[[ Material shown, beginning ]]

-- ==== Sys2Proof/Laws/Steps.lean ====
section
/-! SUPPORT. The laws of the part over every command: the link, the rows, power and the start-up. -/

namespace Sys2Proof.Machine

/-- The laws of `s` are laws of `t`. -/
structure Lawful (s t : State) : Prop where
  credit : s.creditLaw → t.creditLaw
  holding : s.holdingLaw → t.holdingLaw
  bounded : s.bounded → t.bounded
  sized : s.sized → t.sized

theorem Lawful.refl (s : State) : Lawful s s := ⟨id, id, id, id⟩

theorem Lawful.trans {s t u : State} (h1 : Lawful s t) (h2 : Lawful t u) : Lawful s u :=
  ⟨fun h => h2.credit (h1.credit h), fun h => h2.holding (h1.holding h), fun h => h2.bounded (h1.bounded h),
    fun h => h2.sized (h1.sized h)⟩

theorem Owned.lawful {s t : State} (h : Owned s t) : Lawful s t := by
  refine ⟨h.credit, fun hh => ?_, h.bounded, h.sized⟩
  have h0 := congrArg Link.holding h.link
  have : t.link.holding = s.link.holding := h0
  unfold State.holdingLaw
  rw [this]; exact hh

theorem Flow.lawful {s t : State} (h : Flow s t) : Lawful s t := (Owned.of_flow h).lawful

/-- Another link with no more than four holding places keeps the laws. -/
theorem Lawful.link {s : State} (l : Link) (h : s.holdingLaw → l.holding.length ≤ Config.holdingPlaces) :
    Lawful s { s with link := l } :=
  ⟨id, h, id, id⟩

/-- Another link with the same marks has noticed all. -/
theorem Noticed.link {s : State} (l : Link) (h : l.marks = s.link.marks) : Noticed s { s with link := l } :=
  (Noticed.refl s).same h rfl

/-! ### The holding list -/

@[simp] theorem setReply_length (r : Reply) (l : List Held) : (setReply r l).length = l.length := by cases l <;> rfl

/-- Handing a request on keeps the laws, and notices what its owner changed. -/
theorem State.handOn_lawful (s : State) : Lawful s s.handOn ∧ (s.sized → Noticed s s.handOn) := by
  unfold State.handOn
  split
  · exact ⟨.refl s, fun _ => .refl s⟩
  · split
    · exact ⟨.refl s, fun _ => .refl s⟩
    · rename_i h _ _ _
      have ho := own_owned h.request s
      dsimp only [State.putLink]
      refine ⟨ho.lawful.trans (.link _ (fun hh => ?_)), fun hz => (ho.noticed hz).trans (.link _ rfl)⟩
      simp only [setReply_length]; exact hh

theorem State.takeRequest_lawful (s : State) (tag : Nat) (r : Request) :
    Lawful s (s.takeRequest tag r) ∧ (s.sized → Noticed s (s.takeRequest tag r)) := by
  unfold State.takeRequest
  split
  · exact ⟨.link _ id, fun _ => .link _ rfl⟩
  · rename_i h
    have h1 : Lawful s (s.putLink { s.link with holding := s.link.holding ++ [⟨tag, r, none⟩] }) :=
      .link _ (fun _ => by simp only [List.length_append, List.length_singleton]; omega)
    have h2 : Noticed s (s.putLink { s.link with holding := s.link.holding ++ [⟨tag, r, none⟩] }) := .link _ rfl
    dsimp only
    split
    · have h3 := State.handOn_lawful (s.putLink { s.link with holding := s.link.holding ++ [⟨tag, r, none⟩] })
      exact ⟨h1.trans h3.1, fun hz => h2.trans (h3.2 hz)⟩
    · exact ⟨h1, fun _ => h2⟩

theorem State.takeFrames_lawful (s : State) (frames : List RawFrame) :
    Lawful s (s.takeFrames frames) ∧ (s.sized → Noticed s (s.takeFrames frames)) := by
  unfold State.takeFrames
  induction frames generalizing s with
  | nil => exact ⟨.refl s, fun _ => .refl s⟩
  | cons f l ih =>
    have h1 := State.takeRequest_lawful s f.2.1 (requestOfFrame f.1 f.2.2)
    have h2 := ih (s.takeRequest f.2.1 (requestOfFrame f.1 f.2.2))
    exact ⟨h1.1.trans h2.1, fun hz => (h1.2 hz).trans (h2.2 (h1.1.sized hz))⟩

theorem State.searchAgain_lawful (s : State) : Lawful s s.searchAgain ∧ (s.sized → Noticed s s.searchAgain) := by
  have h1 : Lawful s (s.putLink { s.link with receiving := [] }) := .link _ id
  have h2 : Noticed s (s.putLink { s.link with receiving := [] }) := .link _ rfl
  have h3 := State.takeFrames_lawful (s.putLink { s.link with receiving := [] }) s.link.buried
  exact ⟨h1.trans h3.1, fun hz => h2.trans (h3.2 hz)⟩

theorem State.gapDue_lawful (s : State) : Lawful s s.gapDue ∧ (s.sized → Noticed s s.gapDue) := by
  unfold State.gapDue
  split
  · exact s.searchAgain_lawful
  · exact ⟨.refl s, fun _ => .refl s⟩

theorem State.receiveRequest_lawful (s : State) (tag : Nat) (r : Request) :
    Lawful s (s.receiveRequest tag r) ∧ (s.sized → Noticed s (s.receiveRequest tag r)) := by
  have h1 := s.searchAgain_lawful
  have h3 := State.takeRequest_lawful s.searchAgain tag r
  exact ⟨h1.1.trans h3.1, fun hz => (h1.2 hz).trans (h3.2 (h1.1.sized hz))⟩

theorem State.joinBytes_lawful (s : State) (bytes : List Byte) :
    Lawful s (s.joinBytes bytes) ∧ (s.sized → Noticed s (s.joinBytes bytes)) := by
  unfold State.joinBytes
  dsimp only
  generalize receive false (s.link.receiving ++ bytes).length (s.link.receiving ++ bytes) = found
  have h1 : Lawful s (s.putLink { s.link with receiving := found.2, lastByteAt := s.elapsed }) := .link _ id
  have h2 : Noticed s (s.putLink { s.link with receiving := found.2, lastByteAt := s.elapsed }) := .link _ rfl
  have h3 := State.takeFrames_lawful (s.putLink { s.link with receiving := found.2, lastByteAt := s.elapsed }) found.1
  exact ⟨h1.trans h3.1, fun hz => h2.trans (h3.2 hz)⟩

theorem State.takeBytes_lawful (s : State) (bytes : List Byte) :
    Lawful s (s.takeBytes bytes) ∧ (s.sized → Noticed s (s.takeBytes bytes)) := by
  unfold State.takeBytes
  split
  · exact ⟨.refl s, fun _ => .refl s⟩
  · have h1 := s.gapDue_lawful
    have h3 := State.joinBytes_lawful s.gapDue bytes
    exact ⟨h1.1.trans h3.1, fun hz => (h1.2 hz).trans (h3.2 (h1.1.sized hz))⟩

theorem State.gapThen_lawful (s : State) (bytes : List Byte) :
    Lawful s (if bytes = [] then s.gapDue else s.takeBytes bytes) ∧
      (s.sized → Noticed s (if bytes = [] then s.gapDue else s.takeBytes bytes)) := by
  split
  · exact s.gapDue_lawful
  · exact s.takeBytes_lawful bytes

/-! ### Frames sent -/

theorem State.sentNotice_lawful (s : State) : Lawful s s.sentNotice := by
  unfold State.sentNotice
  split
  · split
    · exact .link _ id
    · exact .link _ id
  · exact .refl s

theorem State.sentBusy_lawful (s : State) : Lawful s s.sentBusy ∧ Noticed s s.sentBusy := by
  unfold State.sentBusy
  split
  · exact ⟨.link _ id, .link _ rfl⟩
  · exact ⟨.link _ id, .link _ rfl⟩

theorem State.sentHeld_lawful (s : State) :
    Lawful s s.sentHeld ∧ (s.sized → s.sentHeld.power = .running → Noticed s s.sentHeld) := by
  unfold State.sentHeld
  split
  · exact ⟨.link _ id, fun _ _ => .link _ rfl⟩
  · rename_i h rest hh
    split
    · exact ⟨.link _ id, fun _ _ => .link _ rfl⟩
    · split
      · refine ⟨⟨id, fun _ => Nat.zero_le _, id, id⟩, fun _ hp => ?_⟩
        cases hp
      · rename_i r _ _ _
        have h1 : Lawful s (s.putLink { s.link with
            holding := rest, lastFrame := some (.reply (requestKind h.request) h.tag r), sending := none }) := by
          refine .link _ (fun hl => ?_)
          unfold State.holdingLaw at hl
          rw [hh] at hl
          exact Nat.le_trans (Nat.le_succ _) hl
        have h2 := State.handOn_lawful (s.putLink { s.link with
          holding := rest, lastFrame := some (.reply (requestKind h.request) h.tag r), sending := none })
        exact ⟨h1.trans h2.1, fun hz _ => Noticed.trans (.link _ rfl) (h2.2 hz)⟩

theorem State.sentReply_lawful (s : State) :
    Lawful s s.sentReply ∧ (s.sized → s.sentReply.power = .running → Noticed s s.sentReply) := by
  unfold State.sentReply
  split
  · exact s.sentHeld_lawful
  · exact ⟨s.sentBusy_lawful.1, fun _ _ => s.sentBusy_lawful.2⟩
  · exact ⟨.refl s, fun _ _ => .refl s⟩
  · exact ⟨.refl s, fun _ _ => .refl s⟩

/-! ### What follows every command -/

theorem State.raiseReady_flow {a s : State} (h : Flow a s) (b : State) : Flow a (s.raiseReady b) := by
  unfold State.raiseReady
  split
  · exact h.raise _
  · exact h

theorem State.chooseFrame_lawful (s : State) : Lawful s s.chooseFrame ∧ Noticed s s.chooseFrame := by
  unfold State.chooseFrame
  split
  · exact ⟨.link _ id, .link _ rfl⟩
  · exact ⟨.refl s, .refl s⟩

theorem State.finish_lawful (s b : State) : Lawful s (s.finish b) ∧ Noticed s (s.finish b) := by
  have h1 : Flow s (s.showAll.raiseReady b) := State.raiseReady_flow (State.showAll_flow .refl) b
  have h2 := State.chooseFrame_lawful (s.showAll.raiseReady b)
  exact ⟨h1.lawful.trans h2.1, h1.noticed.trans h2.2⟩

/-- What a command of a running part keeps, where its own effect keeps it. -/
theorem State.running_lawful {s : State} {f : State → State} (h : Lawful s (f s)) : Lawful s (s.running f) := by
  unfold State.running
  split
  · split
    · exact h.trans (State.finish_lawful _ _).1
    · exact h
  · exact .refl s

theorem State.running_noticed {s : State} {f : State → State} (hr : s.power = .running)
    (h : (f s).power = .running → Noticed s (f s)) (hp : (s.running f).power = .running) : Noticed s (s.running f) := by
  unfold State.running at hp ⊢
  rw [if_pos hr] at hp ⊢
  split
  · rename_i hf
    exact (h hf).trans (State.finish_lawful _ _).2
  · rename_i hf
    rw [if_neg hf] at hp
    exact absurd hp hf

/-! ### Power and the start-up -/

theorem State.losePower_lawful (s : State) (l : List RegionName) : Lawful s (s.losePower l) := by
  have h1 : ∀ x : Store, (l.foldl (fun x r => x.spoil (r, .newer)) x).settle.cur = x.settle.cur ∧
      (l.foldl (fun x r => x.spoil (r, .newer)) x).settle.old = x.settle.old ∧
      (l.foldl (fun x r => x.spoil (r, .newer)) x).passes.cur = x.passes.cur ∧
      (l.foldl (fun x r => x.spoil (r, .newer)) x).passes.old = x.passes.old ∧
      (l.foldl (fun x r => x.spoil (r, .newer)) x).plans.cur = x.plans.cur ∧
      (l.foldl (fun x r => x.spoil (r, .newer)) x).plans.old = x.plans.old ∧
      (l.foldl (fun x r => x.spoil (r, .newer)) x).settings.cur = x.settings.cur ∧
      (l.foldl (fun x r => x.spoil (r, .newer)) x).settings.old = x.settings.old ∧
      (l.foldl (fun x r => x.spoil (r, .newer)) x).journal.cur = x.journal.cur := by
    induction l with
    | nil => intro x; simp
    | cons r l ih =>
      intro x
      obtain ⟨a1, a2, a3, a4, a5, a6, a7, a8, a9⟩ := ih (x.spoil (r, .newer))
      cases r <;> exact ⟨a1, a2, a3, a4, a5, a6, a7, a8, a9⟩
  obtain ⟨a1, a2, a3, a4, a5, a6, a7, a8, a9⟩ := h1 s.store
  refine ⟨fun h => ?_, fun _ => Nat.zero_le _, fun h => ?_, fun h => ?_⟩
  · unfold State.creditLaw State.settings State.recordsIn State.records State.losePower State.volatile at *
    dsimp only at *
    rw [a7, a9]; exact h
  · obtain ⟨b1, b2, _⟩ := h
    unfold State.bounded State.losePower State.volatile
    dsimp only
    rw [a1, a2]
    exact ⟨b1, b2, Nat.zero_le _, Nat.zero_le _, Nat.zero_le _⟩
  · obtain ⟨_, _, _, _, _, b6, b7, b8, b9, b10, b11⟩ := h
    unfold State.sized State.losePower State.volatile
    dsimp only
    rw [a3, a4, a5, a6, a7, a8]
    exact ⟨rfl, rfl, rfl, rfl, rfl, b6, b7, b8, b9, b10, b11⟩

/-- What a store must hold in both copies for the laws. -/
def Store.fit (x : Store) : Prop :=
  x.settle.cur.entries.length ≤ Config.settlePlaces ∧ x.settle.old.entries.length ≤ Config.settlePlaces ∧
    x.passes.cur.slots.length = 32 ∧ x.passes.old.slots.length = 32 ∧ x.plans.cur.length = 16 ∧ x.plans.old.length = 16 ∧
    x.settings.cur.policy.length = 8 ∧ x.settings.old.policy.length = 8

theorem Store.spoil_fit {x : Store} (h : x.fit) (c : RegionName × CopyRole) : (x.spoil c).fit := by
  obtain ⟨n, r⟩ := c
  cases n <;> cases r <;> exact h

theorem Store.foldl_spoil_fit {x : Store} (h : x.fit) (l : List (RegionName × CopyRole)) : (l.foldl Store.spoil x).fit := by
  induction l generalizing x with
  | nil => exact h
  | cons c l ih => exact ih (Store.spoil_fit h c)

[[ Material shown, end ]]

From the entries above, restate word for word the lines from the line containing "theorem State.losePower_lawful (s" to the line containing "(l.foldl (fun x r => x.spoil (r, .newer)) x).passes.old", both ends included, and nothing more.

theorem State.losePower_lawful (s : State) (l : List RegionName) : Lawful s (s.losePower l) := by
  have h1 : ∀ x : Store, (l.foldl (fun x r => x.spoil (r, .newer)) x).settle.cur = x.settle.cur ∧
      (l.foldl (fun x r => x.spoil (r, .newer)) x).settle.old = x.settle.old ∧
      (l.foldl (fun x r => x.spoil (r, .newer)) x).passes.cur = x.passes.cur ∧
      (l.foldl (fun x r => x.spoil (r, .newer)) x).passes.old = x.passes.old ∧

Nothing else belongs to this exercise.